Storm Prey
Weather woke up to go to the bathroom and saw what time it was, and came down, and I told her what happened. She said if I called a couple pals of mine from the St. Paul cops, they could come over ...”
“No. Virgil. Stay there.”
THEY LEFT in a convoy of sixfour-wheelers, vans, and SUVs and one truck, eight SWAT guys and four unarmored investigators. St. Paul Park was southeast of the Cities, along the Mississippi, right down Highway 61, the same highway famously revisited by Bob Dylan.
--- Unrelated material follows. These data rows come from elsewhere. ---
/-- R479, R480: an access in an open session shifts out the result of the one before. At an address that its space does not have it ends with status 5; a write to an engine that is not halted, or to a register forbidden to the stylus, with 4; DRAM in freeze mode with 1. Else a read returns the word
and a write takes effect, in the scratchpads of the halted engine and in DRAM, with its second copy, nowhere else. -/
def StylusAccessRules : Prop :=
  ∀ (s : State) (w : BitVec 80) (collide : Bool) (o : DramRead), s.shapeOk = true →
    let op := bits w.toNat 0 2
    let space := bits w.toNat 2 2
    let e := bits w.toNat 4 4
    let addr := bits w.toNat 8 40
    let v := BitVec.ofNat 32 (bits w.toNat 48 32)
    let ends (status : Nat) : Prop := ∃ u, exec (.tapAccess w collide o) s = .next u ∧ u.dbg.accStatus = status ∧ u.mem = s.mem ∧ u.eng = s.eng ∧ u.regs = s.regs
    (s.dbg.session = false → ∃ u, exec (.tapAccess w collide o) s = .next u ∧ u.dbg = { s.dbg with instr := .bypass, denied := min (s.dbg.denied + 1) 255 } ∧ u.regs = s.regs ∧
      u.mem = s.mem ∧ u.eng = s.eng) ∧
    (s.dbg.session = true →
      (op = 0 ∨ op = 3 → ∃ u, exec (.tapAccess w collide o) s = .next u ∧ u.dbg = { s.dbg with instr := .access } ∧ u.regs = s.regs ∧ u.mem = s.mem ∧ u.eng = s.eng ∧
        u.out = .tdo (leBytes 10 (s.dbg.accStatus + s.dbg.accData.toNat * 2 ^ 48)) :: s.out) ∧
      ((op = 1 ∨ op = 2) →
        (addr % 4 ≠ 0 → ends 5) ∧
        (space = 0 → 16777216 ≤ addr → ends 5) ∧
        (space = 0 → addr % 4 = 0 → addr < 16777216 → forbiddenTo .stylus addr = true → ends 4) ∧
        (space = 0 → addr % 4 = 0 → addr < 16777216 → forbiddenTo .stylus addr = false → s.answers = false → ends 1) ∧
        (space = 0 → op = 1 → addr = A.GLB_ID → s.answers = true → s.latched .stylus addr = none →
          ∃ u, exec (.tapAccess w collide o) s = .next u ∧ u.dbg.accStatus = 0 ∧ u.dbg.accData = s.shown A.GLB_ID ∧ u.regs = s.regs ∧ u.mem = s.mem) ∧
        (space = 0 → op = 2 → addr = A.PLT_MBX_ARG → s.gate .stylus addr = .pass → s.isSet F.PLT_MBX_STATUS_BUSY = false →
          (collide = false ∨ s.dbg.halted.isSome = true → ∃ u, exec (.tapAccess w collide o) s = .next u ∧ u.dbg.accStatus = 0 ∧ u.rd addr = v) ∧
          (collide = true → s.dbg.halted = none → ∃ u, exec (.tapAccess w collide o) s = .next u ∧ u.dbg.accStatus = 2 ∧ u.regs = s.regs ∧
            u.dbg.collide = min (s.dbg.collide + 1) 255)) ∧
        (space = 1 → (14 ≤ e ∨ 1048576 ≤ addr) → ends 5) ∧
        (space = 1 → op = 1 → e < 14 → addr < 1048576 → addr % 4 = 0 →
          ∃ u, exec (.tapAccess w collide o) s = .next u ∧ u.dbg.accStatus = 0 ∧ u.eng = s.eng ∧ u.regs = s.regs ∧
            u.dbg.accData = BitVec.ofNat 32 ((spLine (s.engine e).sp (addr / 64)).toNat / 2 ^ (8 * (addr % 64)))) ∧
        (space = 1 → op = 2 → e < 14 → addr < 1048576 → s.dbg.halted ≠ some e → addr % 4 = 0 → ends 4) ∧
        (space = 1 → op = 2 → e < 14 → addr < 1048576 → s.dbg.halted = some e → addr % 4 = 0 →
          ∃ u, exec (.tapAccess w collide o) s = .next u ∧ u.dbg.accStatus = 0 ∧ u.regs = s.regs ∧ u.eng.roles = s.eng.roles ∧
            (spLine (u.engine e).sp (addr / 64)).extractLsb' (8 * (addr % 64)) 32 = v ∧ (∀ i, i ≠ addr / 64 → spLine (u.engine e).sp i = spLine (s.engine e).sp i)) ∧
        (space = 2 → s.get F.DRC_CONFIG_CAPACITY_MIB * 2 ^ 20 ≤ addr → ends 5) ∧
        (space = 2 → addr % 4 = 0 → addr < s.get F.DRC_CONFIG_CAPACITY_MIB * 2 ^ 20 →
          (s.isSet F.DRC_STATUS_FROZEN = true → ends 1) ∧
          (s.isSet F.DRC_STATUS_FROZEN = false → op = 2 →
            ∃ u, exec (.tapAccess w collide o) s = .next u ∧ u.dbg.accStatus = 0 ∧ u.dramRead addr 4 = leBytes 4 v.toNat ∧ u.regs = s.regs ∧
              (0x08000000 ≤ addr → ∀ a, (a < addr ∨ addr + 4 ≤ a) → u.dramByte a = s.dramByte a)) ∧
          (s.isSet F.DRC_STATUS_FROZEN = false → op = 1 → o = .clean →
            ∃ u, exec (.tapAccess w collide o) s = .next u ∧ u.dbg.accStatus = 0 ∧ u.dbg.accData = BitVec.ofNat 32 (leNat (s.dramRead addr 4)) ∧ u.mem.dram = s.mem.dram)) ∧
        (space = 3 → (1024 ≤ addr ∨ s.dbg.halted ≠ some e) → ends 5) ∧
        (space = 3 → op = 2 → addr < 1024 → addr % 4 = 0 → s.dbg.halted = some e → ends 4) ∧
        (space = 3 → op = 1 → addr < 1024 → addr % 4 = 0 → s.dbg.halted = some e →
          ∃ u, exec (.tapAccess w collide o) s = .next u ∧ u.dbg.accStatus = 0 ∧
            u.dbg.accData = BitVec.ofNat 32 (leAt (slice (s.dbg.capture.getD (addr / 64) []) 0 64) (addr % 64) 4))))
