-- ==== Sys2Proof/Laws/Keeps1.lean ====
section
/-! SUPPORT. What the operations of Store, Ops, Keys, PowerOps, TimeBases keep. -/

namespace Sys2Proof.Machine

theorem State.put_keeps {s0 s : State} (h : Keeps s0 s) : ∀ x1 x2, Keeps s0 (State.put s x1 x2) := by
  intro x1 x2
  unfold State.put
  repeat' first
    | with_reducible assumption
    | with_reducible apply Keeps.wr
    | with_reducible apply Keeps.ite
    | with_reducible apply Keeps.foldl
    | intro _ _ _
    | intro _ _
    | split
    | (dsimp only)
    | ((with_reducible refine Keeps.upd ?_ ?_); rotate_left; focus (first | exact ⟨rfl, rfl, rfl, rfl, rfl, rfl, rfl, rfl, rfl, rfl, rfl, rfl, rfl⟩ | (simp +zetaDelta [modAt]; done)))

theorem State.count_keeps {s0 s : State} (h : Keeps s0 s) : ∀ x1 x2, Keeps s0 (State.count s x1 x2) := by
  intro x1 x2
  unfold State.count
  repeat' first
    | with_reducible assumption
    | with_reducible apply Keeps.wr
    | with_reducible apply Keeps.ite
    | with_reducible apply Keeps.foldl
    | intro _ _ _
    | intro _ _
    | split
    | (dsimp only)
    | ((with_reducible refine Keeps.upd ?_ ?_); rotate_left; focus (first | exact ⟨rfl, rfl, rfl, rfl, rfl, rfl, rfl, rfl, rfl, rfl, rfl, rfl, rfl⟩ | (simp +zetaDelta [modAt]; done)))

theorem State.bump_keeps {s0 s : State} (h : Keeps s0 s) : ∀ x1, Keeps s0 (State.bump s x1) := by
  intro x1
  unfold State.bump
  repeat' first
    | with_reducible assumption
    | with_reducible apply State.count_keeps
    | with_reducible apply Keeps.ite
    | with_reducible apply Keeps.foldl
    | intro _ _ _
    | intro _ _
    | split
    | (dsimp only)
    | ((with_reducible refine Keeps.upd ?_ ?_); rotate_left; focus (first | exact ⟨rfl, rfl, rfl, rfl, rfl, rfl, rfl, rfl, rfl, rfl, rfl, rfl, rfl⟩ | (simp +zetaDelta [modAt]; done)))

theorem State.bumpField_keeps {s0 s : State} (h : Keeps s0 s) : ∀ x1, Keeps s0 (State.bumpField s x1) := by
  intro x1
  unfold State.bumpField
  repeat' first
    | with_reducible assumption
    | with_reducible apply State.put_keeps
    | with_reducible apply Keeps.ite
    | with_reducible apply Keeps.foldl
    | intro _ _ _
    | intro _ _
    | split
    | (dsimp only)
    | ((with_reducible refine Keeps.upd ?_ ?_); rotate_left; focus (first | exact ⟨rfl, rfl, rfl, rfl, rfl, rfl, rfl, rfl, rfl, rfl, rfl, rfl, rfl⟩ | (simp +zetaDelta [modAt]; done)))

theorem State.putMax_keeps {s0 s : State} (h : Keeps s0 s) : ∀ x1 x2, Keeps s0 (State.putMax s x1 x2) := by
  intro x1 x2
  unfold State.putMax
  repeat' first
    | with_reducible assumption
    | with_reducible apply State.put_keeps
    | with_reducible apply Keeps.ite
    | with_reducible apply Keeps.foldl
    | intro _ _ _
    | intro _ _
    | split
    | (dsimp only)
    | ((with_reducible refine Keeps.upd ?_ ?_); rotate_left; focus (first | exact ⟨rfl, rfl, rfl, rfl, rfl, rfl, rfl, rfl, rfl, rfl, rfl, rfl, rfl⟩ | (simp +zetaDelta [modAt]; done)))

theorem State.freeB_keeps {s0 s : State} (h : Keeps s0 s) : Keeps s0 (State.freeB s).2 := by
  unfold State.freeB
  repeat' first
    | with_reducible assumption
    | with_reducible apply Keeps.ite
    | with_reducible apply Keeps.foldl
    | intro _ _ _
    | intro _ _
    | split
    | (dsimp only)
    | ((with_reducible refine Keeps.upd ?_ ?_); rotate_left; focus (first | exact ⟨rfl, rfl, rfl, rfl, rfl, rfl, rfl, rfl, rfl, rfl, rfl, rfl, rfl⟩ | (simp +zetaDelta [modAt]; done)))

theorem State.freeB_keeps_eq {s0 s : State} (h : Keeps s0 s) { t a0} (e : (State.freeB s) = (a0, t)) : Keeps s0 t := by
  have := State.freeB_keeps h 
  rw [e] at this
  exact this

theorem State.freeW_keeps {s0 s : State} (h : Keeps s0 s) : Keeps s0 (State.freeW s).2 := by
  unfold State.freeW
  repeat' first
    | with_reducible assumption
    | with_reducible apply Keeps.ite
    | with_reducible apply Keeps.foldl
    | intro _ _ _
    | intro _ _
    | split
    | (dsimp only)
    | ((with_reducible refine Keeps.upd ?_ ?_); rotate_left; focus (first | exact ⟨rfl, rfl, rfl, rfl, rfl, rfl, rfl, rfl, rfl, rfl, rfl, rfl, rfl⟩ | (simp +zetaDelta [modAt]; done)))

theorem State.freeW_keeps_eq {s0 s : State} (h : Keeps s0 s) { t a0} (e : (State.freeW s) = (a0, t)) : Keeps s0 t := by
  have := State.freeW_keeps h 
  rw [e] at this
  exact this

theorem State.freeN_keeps {s0 s : State} (h : Keeps s0 s) : Keeps s0 (State.freeN s).2 := by
  unfold State.freeN
  repeat' first
    | with_reducible assumption
    | with_reducible apply Keeps.ite
    | with_reducible apply Keeps.foldl
    | intro _ _ _
    | intro _ _
    | split
    | (dsimp only)
    | ((with_reducible refine Keeps.upd ?_ ?_); rotate_left; focus (first | exact ⟨rfl, rfl, rfl, rfl, rfl, rfl, rfl, rfl, rfl, rfl, rfl, rfl, rfl⟩ | (simp +zetaDelta [modAt]; done)))

theorem State.freeN_keeps_eq {s0 s : State} (h : Keeps s0 s) { t a0} (e : (State.freeN s) = (a0, t)) : Keeps s0 t := by
  have := State.freeN_keeps h 
  rw [e] at this
  exact this

theorem State.freeInt_keeps {s0 s : State} (h : Keeps s0 s) : Keeps s0 (State.freeInt s).2 := by
  unfold State.freeInt
  repeat' first
    | with_reducible assumption
    | with_reducible apply Keeps.ite
    | with_reducible apply Keeps.foldl
    | intro _ _ _
    | intro _ _
    | split
    | (dsimp only)
    | ((with_reducible refine Keeps.upd ?_ ?_); rotate_left; focus (first | exact ⟨rfl, rfl, rfl, rfl, rfl, rfl, rfl, rfl, rfl, rfl, rfl, rfl, rfl⟩ | (simp +zetaDelta [modAt]; done)))

theorem State.freeInt_keeps_eq {s0 s : State} (h : Keeps s0 s) { t a0} (e : (State.freeInt s) = (a0, t)) : Keeps s0 t := by
  have := State.freeInt_keeps h 
  rw [e] at this
  exact this

theorem State.noteRise_keeps {s0 s : State} (h : Keeps s0 s) : ∀ x1 x2, Keeps s0 (State.noteRise s x1 x2) := by
  intro x1 x2
  unfold State.noteRise
  repeat' first
    | with_reducible assumption
    | with_reducible apply State.put_keeps
    | with_reducible apply State.bump_keeps
    | with_reducible apply Keeps.ite
    | with_reducible apply Keeps.foldl
    | intro _ _ _
    | intro _ _
    | split
    | (dsimp only)
    | ((with_reducible refine Keeps.upd ?_ ?_); rotate_left; focus (first | exact ⟨rfl, rfl, rfl, rfl, rfl, rfl, rfl, rfl, rfl, rfl, rfl, rfl, rfl⟩ | (simp +zetaDelta [modAt]; done)))

theorem State.raise_keeps {s0 s : State} (h : Keeps s0 s) : ∀ x1, Keeps s0 (State.raise s x1) := by
  intro x1
  unfold State.raise
  repeat' first
    | with_reducible assumption
    | with_reducible apply State.noteRise_keeps
    | with_reducible apply State.put_keeps
    | with_reducible apply Keeps.ite
    | with_reducible apply Keeps.foldl
    | intro _ _ _
    | intro _ _
    | split
    | (dsimp only)
    | ((with_reducible refine Keeps.upd ?_ ?_); rotate_left; focus (first | exact ⟨rfl, rfl, rfl, rfl, rfl, rfl, rfl, rfl, rfl, rfl, rfl, rfl, rfl⟩ | (simp +zetaDelta [modAt]; done)))

theorem State.fltShift_keeps {s0 s : State} (h : Keeps s0 s) : ∀ x1 x2, Keeps s0 (State.fltShift s x1 x2) := by
  intro x1 x2
  unfold State.fltShift
  repeat' first
    | with_reducible assumption
    | with_reducible apply Keeps.wr
    | with_reducible apply State.put_keeps
    | with_reducible apply Keeps.ite
    | with_reducible apply Keeps.foldl
    | intro _ _ _
    | intro _ _
    | split
    | (dsimp only)
    | ((with_reducible refine Keeps.upd ?_ ?_); rotate_left; focus (first | exact ⟨rfl, rfl, rfl, rfl, rfl, rfl, rfl, rfl, rfl, rfl, rfl, rfl, rfl⟩ | (simp +zetaDelta [modAt]; done)))

theorem State.faultRecord_keeps {s0 s : State} (h : Keeps s0 s) : ∀ x1 x2 x3 x4 x5, Keeps s0 (State.faultRecord s x1 x2 x3 x4 x5) := by
  intro x1 x2 x3 x4 x5
  unfold State.faultRecord
  repeat' first
    | with_reducible assumption
    | with_reducible apply State.bump_keeps
    | with_reducible apply State.fltShift_keeps
    | with_reducible apply Keeps.wr
    | with_reducible apply State.put_keeps
    | with_reducible apply State.raise_keeps
    | with_reducible apply Keeps.ite
    | with_reducible apply Keeps.foldl
    | intro _ _ _
    | intro _ _
    | split
    | (dsimp only)
    | ((with_reducible refine Keeps.upd ?_ ?_); rotate_left; focus (first | exact ⟨rfl, rfl, rfl, rfl, rfl, rfl, rfl, rfl, rfl, rfl, rfl, rfl, rfl⟩ | (simp +zetaDelta [modAt]; done)))

theorem State.faultDone_keeps {s0 s : State} (h : Keeps s0 s) : ∀ x1, Keeps s0 (State.faultDone s x1) := by
  intro x1
  unfold State.faultDone
  repeat' first
    | with_reducible assumption
    | with_reducible apply State.fltShift_keeps
    | with_reducible apply State.put_keeps
    | with_reducible apply Keeps.ite
    | with_reducible apply Keeps.foldl
    | intro _ _ _
    | intro _ _
    | split
    | (dsimp only)
    | ((with_reducible refine Keeps.upd ?_ ?_); rotate_left; focus (first | exact ⟨rfl, rfl, rfl, rfl, rfl, rfl, rfl, rfl, rfl, rfl, rfl, rfl, rfl⟩ | (simp +zetaDelta [modAt]; done)))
They were good as long as the light poles lasted, but after that, it was a matter of staying inside each other’s headlights.
Lucas rode down alone, Shrake and Jenkins riding with the rest of the SWAT team; the snow felt soft and slick under his tires: he turned on the radio, picked up Tanita Tikaram singing “Twist in My Sobriety,” a good old golden oldie; he’d last heard it trickling out of an overhead speaker at a gas station, years earlier.
Twenty minutes after they left, moving slowly, they crawled past the Ashland refinery, the gas flares burning weirdly through the pounding waves of snow. Close now, he thought, watching the nav screen. They planned to hook up with St. Paul Park cops in the City Hall parking lot, and walk from there, four short blocks.
The first of the trucks took the off ramp, the rest followed, down through the quiet town. The local cops were waiting, and they all went inside, where the SWAT team commander, John Nelson, took the locals through the program.
“As we understand it, the house is owned by an old lady named Ann Wilson, and she probably sleeps in a bedroom in the back, and rents the bedroom upstairs. We’re not going to rush the place because the noise will wake the guy up, and at this point, he’s got no reason to give it up.
“So, we’ve got the snow and the dark going for us. We’ll set up outside, around the house, and wait for him to come out. If Miz Wilson comes out first, we’ll move her out. Then we’ll just see—but we’re putting the guy’s name and ID photo on TV, so we figure he’ll be moving early. He needs to get away from here.
“We’re all going to go out and get set up, and then half of us will peel off and come back here and get warm and comfortable. We’ll change over every hour so nobody gets too cold. The whole idea, now, is to stay out of sight ...”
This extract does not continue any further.